From the entries below, return exactly the lines beginning at the one that contains "on (m.boot.readiness == .draining" and ending at the one that contains "(m.t2.writeBuf != []) 6", both of them included, and only those lines.

──────── Data ────────

-- ==== Sys2Proof/Machine/Rungs.lean ====
section
/-! DEFINITION. The rung ladder (spec/18_power_coolant_rungs.md R562 to R567, R573, R574): what holds the module up, descent and its
preparation, entry and exit. -/
namespace Sys2Proof.Machine

/-! ### What holds the module at a rung (R563, R564, R574) -/

/-- Sectors of the kept part of T0 (R395, R573). -/
def Mod.keptSectors (m : Mod) : Nat :=
  match m.pow.kept with
  | 0 => m.t0Total / 8
  | 1 => m.t0Total / 4
  | 2 => m.t0Total / 2
  | _ => m.t0Total

/-- A pane record that takes T0. -/
def PaneRec.inT0 (x : PaneRec) : Bool := x.tier == Tier.t0 && x.form != PForm.zero

/-- A move, an encode, a copy or a heal of a pane is in progress. -/
def Mod.movesGoOn (m : Mod) : Bool :=
  m.mem.recs.any (fun x => x.2.dest.isSome || x.2.old.isSome || x.2.unpacking.isSome || x.2.sealEncode) || m.mem.cows != [] || m.svc.heals != []

/-- The context runs work of an engine. -/
def Work.onEngine : Work → Bool
  | .none => false
  | .setRung _ => false
  | .dumpTensor _ => false
  | .ftcSync _ => false
  | .stopRun _ => false
  | .discover _ _ => false
  | _ => true

/-- Work of an internal engine is queued or in progress, the sweep of T0 included (R348, R563). -/
def Mod.engineWork (m : Mod) : Bool :=
  m.t0.sweeping || m.movesGoOn || m.mem.heldWrites != [] || m.mem.heldReads != [] || m.svc.scrub.isSome || m.test.running != [] ||
  m.mem.regions.any (fun g => g.2.persisting != []) ||
  m.ctxs.any (fun c => (c.2.state == CtxState.active || c.2.state == CtxState.cancelling) && c.2.work.onEngine)

/-- Traffic of hosts and of the fabric. -/
def Mod.traffic (m : Mod) : Bool :=
  m.bufs != [] || m.fm.requests != [] || m.fab.ports.any (fun f => f.egress != [] || f.arrived != []) || m.lds.any (fun d => d.2.reads != [])

/-- A loaded movement runs. -/
def Mod.mvLive (m : Mod) : Bool := m.mvs.any (fun v => v.2.state == MvState.running || v.2.state == MvState.stopping)

/-- A stream is OPEN or STOPPING (R376). -/
def Mod.streamLive (m : Mod) : Bool := m.streams.any (fun t => t.2.state == StreamState.open || t.2.state == StreamState.stopping)

/-- The region of a record is PIN_T0. -/
def Mod.pinned (m : Mod) (x : PaneRec) : Bool := (Tbl.find m.mem.regions x.region).elim false (fun g => m.residency g == Residency.pinT0)

/-- A PIN_T0 region has a backed pane. -/
def Mod.pinBacked (m : Mod) : Bool :=
  m.mem.recs.any (fun x => x.2.tier != Tier.unbacked && m.pinned x.2)

/-- The place of a record lies wholly in the kept part, or it is an immutable pane with a parked slot that is not PIN_T0 (R397). -/
def Mod.keptOk (m : Mod) (k : Nat) (x : PaneRec) : Bool :=
  !x.inT0 || decide (x.loc + x.sectors ≤ m.keptSectors) || (m.immutable k x && x.parked.isSome && !m.pinned x)

/-- R397 holds for the chosen kept fraction. -/
def Mod.keptHolds (m : Mod) : Bool :=
  m.mem.recs.all (fun x => m.keptOk x.1 x.2) &&
  m.mvs.all (fun v => v.2.imageAt.elim true (fun a => decide (a + ceilDiv v.2.length 256 ≤ m.keptSectors))) &&
  m.mem.mapCarve.all (fun u => decide (u.1 + u.2 ≤ m.keptSectors))

/-- The blockers, by bit of BLOCKERS, of one rung; a deeper rung has those of the rungs above it as well. -/
def Mod.blockersAt (m : Mod) (r : Nat) : List Nat :=
  let on := fun (c : Bool) (i : Nat) => if c then [i] else []
  match r with
  | 1 => on m.mvLive 0 ++ on (m.test.running != [] || m.t0.sweeping) 2
  | 2 => on m.streamLive 1 ++ on m.engineWork 2 ++ on (m.chans.any (fun c => c.2.inflight.isSome)) 3 ++ on m.traffic 4 ++
         on (m.boot.readiness == .draining || m.boot.readiness == .failedReplace) 11
  | 3 => on (!m.keptHolds) 5 ++ on (m.t2.writeBuf != []) 6
  | 4 => on (m.mvs != []) 7 ++ on m.pinBacked 8 ++ on (m.mem.mapInT0 && m.reservedExtents != 0) 9 ++ on (!m.t2.inService) 10 ++
         on (m.mem.recs.any (fun x => x.2.inT0)) 12
  | _ => []

/-- What holds the module above its resting rung, as BLOCKERS (R574). -/
def Mod.blockers (m : Mod) : Nat :=
  let l := (List.range (max 1 m.pow.resting)).flatMap (fun i => m.blockersAt (i + 1))
  packBits ((List.range 13).map (fun i => l.contains i))

/-! ### Descent (R563, R564, R573) -/

/-- The module enters a rung: it is counted, a descent that MODE NOW asked for ends with OK at its rung, and what the rung loses is lost
(R562). -/
def Mod.enterRung (m : Mod) (r : Nat) : Mod :=
  let m0 := m.setPow (fun p => { p with preparing := false, entries := p.entries.modify (r - 1) (satInc (2 ^ 32 - 1)) })
  let m1 := match m0.pow.nowCtx with
    | some c => if max 1 m0.pow.resting ≤ r then (m0.setPow (fun p => { p with nowCtx := none })).finish c .ok 0 0 else m0
    | none => m0
  let m2 := if r = 2 then
      ({ m1 with cores := Tbl.mapV m1.cores (fun _ k => { k with crucible := [], origins := [], tables := [] }) } : Mod).setHang (fun h =>
        { h with rings := h.rings.filter (fun x => decide (x.1 / 4096 ≠ 1)) })
    else if 3 ≤ r then m1.setHang (fun h => { h with rings := [] }) else m1
  (if 2 ≤ r then m2.closeT0 else m2).setRung r

/-- Where the preparation puts a pane's T0 home: relocated within T0, or evicted (R564). -/
def Mod.prepareHome (m : Mod) (all : Bool) (k : Nat) : Mod :=
  match Tbl.find m.mem.recs k with
  | none => m
  | some x =>
    if !x.inT0 ∨ x.state ≠ .stable ∨ (!all ∧ decide (x.loc + x.sectors ≤ m.keptSectors)) then m
    else
      match Tbl.find m.mem.regions x.region with
      | none => m
      | some g =>
        if m.pinned x then
          (match lowestRun m.t0Used m.keptSectors x.sectors (if g.packed then 1 else 256) with
            | some s => m.setRec k (fun x => { x with state := .movingUp, demand := true, dest := some { tier := .t0, loc := s, sectors := x.sectors } })
            | none => m)
        else m.startEvict k

/-- A movement image area above the kept part goes to free sectors within it (R564). -/
def Mod.prepareImage (m : Mod) (v : Nat × Movement) : Mod :=
  match v.2.imageAt with
  | none => m
  | some a =>
    let n := ceilDiv v.2.length 256
    if a + n ≤ m.keptSectors then m
    else match lowestRun m.t0Used m.keptSectors n 1 with
      | some s => m.setMv v.1 (fun x => { x with imageAt := some s })
      | none => m

/-- The preparation for P3, or for P4 when the resting rung is 4 and nothing but T0 homes stands in its way (R564). -/
def Mod.prepare (m : Mod) : Mod :=
  let all := decide (4 ≤ m.pow.resting) && (m.blockersAt 4).all (fun i => i == 12)
  let m1 := m.setPow (fun p => { p with preparing := true })
  let m2 := m1.each m1.mvs Mod.prepareImage
  m2.each (Tbl.keys m2.mem.recs) (fun m k => m.prepareHome all k)

/-- The module may descend from its rung at all (R563). -/
def Mod.mayDescend (m : Mod) : Bool :=
  m.pow.phase = .on && !m.pow.modReset && (m.boot.readiness == .ready || m.boot.readiness == .draining) && decide (m.pow.rung < max 1 m.pow.resting)

/-- RUNG_DESCENT (R563): one rung towards the resting rung, after IDLE_US without activity or at once under MODE NOW; P1 and P2 are entered
when their preconditions hold, and P3 and P4 are prepared. -/
def execRungDescent (s : State) : Out :=
  s.act (fun m =>
    let r := m.pow.rung + 1
    if !m.mayDescend ∨ m.pow.preparing ∨ (List.range (min r 2)).any (fun i => m.blockersAt (i + 1) != []) then m
    else if r ≤ 2 then m.enterRung r
    else m.prepare)

/-- A port says GOODBYE and stays DOWN (R322). -/
def Mod.goodbyePort (m : Mod) (i : Nat) : Mod :=
  let f := m.fport i
  if f.state = .disabled ∨ f.state = .failed then m
  else
    let m1 := if f.linked then m.sendCtl i (leBytes 1 3) else m
    (m1.losePort i 3).setFport i (fun f => { f with state := .down })

/-- Immutable panes that still lie above the kept part become their parked images, by pointer swap (R121, R564). -/
def Mod.swapParked (m : Mod) (k : Nat) : Mod :=
  match Tbl.find m.mem.recs k with
  | some x => if x.inT0 ∧ m.keptSectors < x.loc + x.sectors then ((m.startEvict k).evictCommit k .good).freeOld k else m
  | none => m

/-- The effect of the row of `execRungEntry` where it acts. -/
def Mod.enterDeepRung (m : Mod) : Mod :=
  let r := m.pow.rung + 1
  let m1 := m.each (Tbl.keys m.mem.recs) Mod.swapParked
  let m2 := if m1.t2.inService then m1.commitJournal else m1
  (m2.each (List.range 16) Mod.goodbyePort).enterRung r

/-- RUNG_ENTRY (R564): the preparation has ended with every precondition met; the journal is committed, the fabric ports say GOODBYE, and the
module enters P3 or P4. -/
def execRungEntry (s : State) : Out :=
  s.act (fun m =>
    let r := m.pow.rung + 1
    if !m.mayDescend ∨ !m.pow.preparing ∨ r < 3 ∨ 4 < r ∨ (List.range r).any (fun i => m.blockersAt (i + 1) != []) then m
    else m.enterDeepRung)

/-! ### Waking (R66, R319, R395, R537, R566, R567) -/

/-- Presence changes that were latched at P3 and P4 are handled, and the fabric ports train again by themselves (R322, R566). -/
def Mod.portsBack (m : Mod) : Mod :=
  let m1 := m.each (List.range 16) (fun m i => if (m.fport i).state = .down ∧ m.canTrain i then m.setFport i (fun f => { f with state := .training }) else m)
  if !m1.pow.presenceLatched then m1
  else (m1.setPow (fun p => { p with presenceLatched := false })).each (List.range 8) (fun m d =>
    let now := m.pow.dsPrsnt.getD d false
    if (m.t1.getD d T1Port.init).present = now then m else m.dsPresence d now)

/-- The exit from P3 or P4: the part of T0 that was not kept is swept, and a trace whose carve-out was not kept is IDLE with no events and no
dumps. -/
def Mod.exitDeep (m : Mod) (r : Nat) : Mod :=
  let k := if m.pow.rung = 4 then 0 else m.keptSectors
  let m1 := if k < m.t0Total then { m with t0 := { m.t0 with sweeping := true, kept := k, owed := [] } } else m
  let m2 := if m1.svc.trace.carve.any (fun c => decide (k < c.1 + c.2)) then
      (m1.setTrace (fun t => { t with state := .idle, events := [], postLeft := 0, buffered := [], dropsNow := 0 })).setHang (fun h => { h with dumps := [] })
    else m1
  (m2.setRung r).portsBack

/-- A wake with its cause (LAST_WAKE of R574, none where it has no code) and the rung that it needs, none for the Gaffer's domain alone. -/
def Mod.wake (m : Mod) (cause : Option Nat) (rung : Option Nat) : Mod :=
  let m1 := m.activity.setPow (fun p => { p with lastWake := cause.getD p.lastWake })
  match rung with
  | none => m1
  | some r =>
    if m1.pow.rung ≤ r ∨ m1.boot.readiness = .failedReplace then m1
    else
      let f := m1.freeVal
      let m2 := f.2.setPow (fun p => { p with lastExitNs := f.1 % 2 ^ 32 })
      if m.pow.rung ≤ 2 then m2.setRung r else m2.exitDeep r

/-- The Gaffer writes the records of leak detections that waited for it (R36). -/
def Mod.writeLeaks (m : Mod) : Mod :=
  (m.each m.pow.leakPending (fun m d =>
    m.logErr { unit := 0xB00F, code := d.1, sev := .unit, times := some (d.2.1, d.2.2) })).setPow (fun p => { p with leakPending := [] })

/-- WAKE (R566). A doorbell wakes for the group of a command that waits; a presence change at P3 and P4 stays latched; the exit of a host link
from L1, on a free choice of the ports in L1, wakes to P1. -/
def execWake (cause : WakeCause) (s : State) : Out :=
  s.act (fun m =>
    if m.pow.phase ≠ .on ∨ m.pow.modReset then m
    else
      match cause with
      | .doorbell g =>
        let waits := m.gaffer.order.any (fun ch => ((Tbl.find m.chans ch).bind (fun c => c.inflight)).elim false (fun f => slotOpcode f.slot / 256 = g.toNat))
        if !waits then m
        else { m.wake (some 1) (if [0x00, 0x01, 0x02, 0x09, 0x0E, 0x0F].contains g.toNat then none else some 1) with gaffer := { m.gaffer with wakeLatched := false } }
      | .hostLink =>
        let c := m.chooseFrom 4 (fun h => (m.port h).inL1)
        (match c.1 with
          | some h => c.2.setPort h (fun p => { p with inL1 := false, inL12 := false })
          | none => m).wake (some 2) (some 1)
      | .fabric => if m.pow.rung ≤ 2 then m.wake (some 3) (some 1) else m
      | .lease cleanup => m.wake (some 4) (if cleanup then some 1 else none)
      | .leak => (m.wake (some 5) none).writeLeaks
      | .sideband => if m.pow.sbVrefLow then m else m.wake (some 6) none
      | .presence => if m.pow.rung ≤ 2 then m.wake (some 7) (some 1) else m
      | .timer => m.wake none none)

/-! ### POWER_SET_RUNG and POWER_QUERY (R573, R574) -/

/-- POWER_SET_RUNG. DETAIL of BUSY gives the blocker as its bit of BLOCKERS. -/
def cmdPowerSetRung : Cmd := fun r m =>
  let rung := r.arg 0 1
  let keep := { m with pow := { m.pow with kept := r.arg 2 1 } }.keptSectors
  if 4 < rung then badArg m 0
  else if 1 < r.arg 1 1 then badArg m 1
  else if 3 < r.arg 2 1 ∨ (rung ≠ 3 ∧ r.arg 2 1 ≠ 0) then badArg m 2
  else if r.arg 3 1 ≠ 0 then badArg m 3
  else if r.arg 4 4 ≠ 0 ∧ (r.arg 4 4 < 10 ∨ 10000000 < r.arg 4 4) then badArg m 4
  else if 2 ≤ rung ∧ m.streamLive then fail m .busy 2
  else if rung = 4 ∧ m.mvs != [] then fail m .busy (2 ^ 7)
  else if rung = 4 ∧ m.pinBacked then fail m .busy (2 ^ 8)
  else if rung = 4 ∧ (!m.t2.inService ∨ (!m.t1Usable ∧ m.reservedExtents ≠ 0)) then fail m .notPermitted 0x0E01
  else if rung = 3 ∧ keep * 256 < sumOf (m.mem.recs.map (fun x => if m.pinned x.2 then x.2.bytesIn .t0 else 0)) +
      sumOf (m.mvs.map (fun v => if v.2.imageAt.isSome then ceilDiv v.2.length 256 * 256 else 0)) + 16 * m.t0Panes + (if m.mem.mapInT0 then m.reservedExtents * 65536 else 0) then
    fail m .capacity
  else
    let m1 := m.activity.setPow (fun p => { p with resting := rung, kept := r.arg 2 1, idleUs := if r.arg 4 4 = 0 then 1000 else r.arg 4 4 })
    if r.arg 1 1 = 0 then done m1
    else
      match m1.newCtx r (.setRung rung) .none none with
      | (_, .inr rep) => (m, rep)
      | (m2, .inl n) => (m2.setPow (fun p => { p with nowCtx := some n }), { status := .accepted, context := m2.idOf n })

/-- POWER_SET_RUNG (R573). -/
def execPowerSetRung (ch : ChanNo) (s : State) : Out := s.mailbox ch 0x0E00 anyForm cmdPowerSetRung

/-- POWER_QUERY. -/
def cmdPowerQuery : Cmd := noArgs fun _ m =>
  let p := m.pow
  done m (le 1 p.rung ++ le 1 p.resting ++ le 1 p.kept ++ le 1 0 ++ le 4 p.idleUs ++ le 4 m.blockers ++ le 4 0 ++ p.entries.flatMap (le 4) ++
    le 4 p.lastExitNs ++ le 1 p.lastWake ++ le 3 0)

/-- POWER_QUERY (R574). -/
def execPowerQuery (ch : ChanNo) (s : State) : Out := s.mailbox ch 0x0E01 anyForm cmdPowerQuery

end Sys2Proof.Machine
end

────────

● **Output of the exercise**:
         on (m.boot.readiness == .draining || m.boot.readiness == .failedReplace) 11
  | 3 => on (!m.keptHolds) 5 ++ on (m.t2.writeBuf != []) 6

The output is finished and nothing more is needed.